Cependant, un grand nombre de familles ont dû réintégrer leur appartement toujours insalubre. Une minorité a été relogée dans un autre logement. Le reste des personnes est toujours à l’hôtel, avec des familles vivant dans des conditions difficiles et coûteuses car les repas ne sont plus proposés par la mairie.

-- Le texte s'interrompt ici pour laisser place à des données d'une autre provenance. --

-- ==== Sys2Proof/Tests/Slice0.lean ====
section
/-! SUPPORT. The model's own tests: ill-formed terms refused, every command's word written out from 30_encoding.md
R63, values from 95_test_vectors.md and the examples of the rules, and a witness for the hypotheses of every statement. -/

namespace Sys2Proof.Tests

open Sys2Proof.Machine Sys2Proof.Safety

-- One kernel evaluation at a time: many waiting ones would each hold a thread.
set_option Elab.async false

/-- Right after reset, in a small instance: 16 payload bits, 4 frame bytes, the reference table, every queue of depth
`d`. -/
def start (d : Option Nat) : State :=
  State.resetWith ⟨16, 16384, referenceLut, 4, d, d, d, d⟩ 0

/-- What `f` sees in the next state, if there is one. -/
def see {β : Type} (a : Answer) (f : State → β) : Option β :=
  match a with
  | .next t => some (f t)
  | .fault _ => none
  | .refused _ => none

/-- A test that passes on the next state gives that state. -/
theorem next_of (a : Answer) (f : State → Bool) (h : see a f = some true) : ∃ t, a = .next t ∧ f t = true := by
  cases a with
  | next t => exact ⟨t, rfl, by simpa [see] using h⟩
  | fault r => simp [see] at h
  | refused r => simp [see] at h

/-! ### Well-formedness (30_encoding.md R66: an operand must fit the format's field) -/

theorem test_wellFormed_tone_too_long : (Instr.modTone 16777216).wellFormed = false := by decide

theorem test_wellFormed_silence_too_long : (Instr.modSil 16777216).wellFormed = false := by decide

/-! ### Decoding: every row of 30_encoding.md R63, the word written out -/

theorem test_decode_nop : decode 0x00000000 = .ok .nop := rfl

theorem test_decode_srst : decode 0x01000000 = .ok .srst := rfl

theorem test_decode_clrAll : decode 0x02000000 = .ok .clrAll := rfl

theorem test_decode_qFlush : decode 0x0300000A = .ok (.qFlush 10) := rfl

theorem test_decode_frqDrop : decode 0x04000000 = .ok .frqDrop := rfl

theorem test_decode_crcClr : decode 0x10000000 = .ok .crcClr := rfl

theorem test_decode_crcBit : decode 0x11000001 = .ok (.crcBit true) := rfl

theorem test_decode_crcByte : decode 0x12000041 = .ok (.crcByte 0x41) := rfl

theorem test_decode_crcEmit : decode 0x13000000 = .ok .crcEmit := rfl

theorem test_decode_pbClr : decode 0x18000000 = .ok .pbClr := rfl

theorem test_decode_pbBit : decode 0x19000000 = .ok (.pbBit false) := rfl

theorem test_decode_pbByte : decode 0x1A0000A5 = .ok (.pbByte 0xA5) := rfl

theorem test_decode_stfClr : decode 0x20000000 = .ok .stfClr := rfl

theorem test_decode_stfBit : decode 0x21000001 = .ok (.stfBit true) := rfl

theorem test_decode_dsfClr : decode 0x24000000 = .ok .dsfClr := rfl

theorem test_decode_dsfBit : decode 0x25000001 = .ok (.dsfBit true) := rfl

theorem test_decode_nzeClr : decode 0x30000000 = .ok .nzeClr := rfl

theorem test_decode_nzeBit : decode 0x31000000 = .ok (.nzeBit false) := rfl

theorem test_decode_nzdClr : decode 0x34000000 = .ok .nzdClr := rfl

theorem test_decode_nzdLvl : decode 0x350000FF = .ok (.nzdLvl 0xFF) := rfl

theorem test_decode_pckClr : decode 0x40000000 = .ok .pckClr := rfl

theorem test_decode_pckBit : decode 0x41000001 = .ok (.pckBit true) := rfl
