-- ==== Sys2Proof/Syntax.lean ====
section
/-!
DEFINITION. What the host can say to the PBU: the eleven commands, the three draw colours, the sixteen registers,
and the statements of the spec's assembly language.
-/

namespace Sys2Proof

/-- The commands, one for each row of spec/opcode_table.json (30_encoding.md R92). A command word holds no operand
field (R90, R91): the operands are in ARG0 to ARG7. -/
inductive Instr where
  | nop | init | clear | setpixel | hline | vline | rect | fillrect | blit | blitrow | sync
deriving DecidableEq, Repr

/-- The draw colours (00_scope.md R13). Their numeric codes are `Color.code` (10_state.md R35). -/
inductive Color where
  | set | clear | invert
deriving DecidableEq, Repr

/-- The host-interface registers (10_state.md R31): sixteen word offsets. -/
inductive Reg where
  | cmd | status | color | cause | bboxCol | bboxPage | reserved6 | reserved7
  | arg (n : Fin 8)
deriving DecidableEq, Repr

/-- One statement of the assembly language (30_encoding.md R99) or one pseudo-instruction (R101). Every operand is
the number as it is written in the source line, before it is stored as 16 bits. -/
inductive Stmt where
  | wr (r : Reg) (v : Int)
  | rd (r : Reg)
  | nop
  | init
  | clear
  | setpixel (x y : Int)
  | hline (x y len : Int)
  | vline (x y len : Int)
  | rect (x y w h : Int)
  | fillrect (x y w h : Int)
  | blit (x y w h src byteOffset byteCount : Int)
  | blitrow (x y w h src : Int)
  | sync
  | setcolor (c : Color)
  | blitraw (x y w h src : Int)
  | glyph (x y w h font off size : Int)
  | waitidle
deriving DecidableEq, Repr

end Sys2Proof
end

La levée de mise en péril émise par la mairie oblige bon nombre d’habitants à réintégrer leur appartement même s’ils jugent qu’il est toujours insalubre et expriment la peur de retrouver des conditions de vie inhumaines. Dans ces cas observés et suivis par la rédaction, suite à quelques travaux réalisés par le propriétaire, le syndic mandate une société qui détermine si les travaux signifiés dans la mise en péril ont été effectués. Dans les cas observés et à retrouver bientôt sur 15-38, les travaux ont été effectués mais ne résolvent pas les problèmes à la source des effondrements de cages d’escalier ou d’étages, d’où la peur des habitants de réintégrer leur appartement. Le propriétaire doit alors par la suite faire vérifier par un expert toute la structure de l’immeuble, mais ce n’est pas toujours le cas. Les familles doivent se battre, engager un avocat pour obliger le propriétaire à tenir compte de la loi.
L’insalubrité est donc peu à peu portée au grand jour. Des familles, des personnes seules, des personnes âgées sortent de l’ombre mais aussi des propriétaires occupants, eux aussi lésés dans cette affaire que notre rédaction suit à différents niveaux.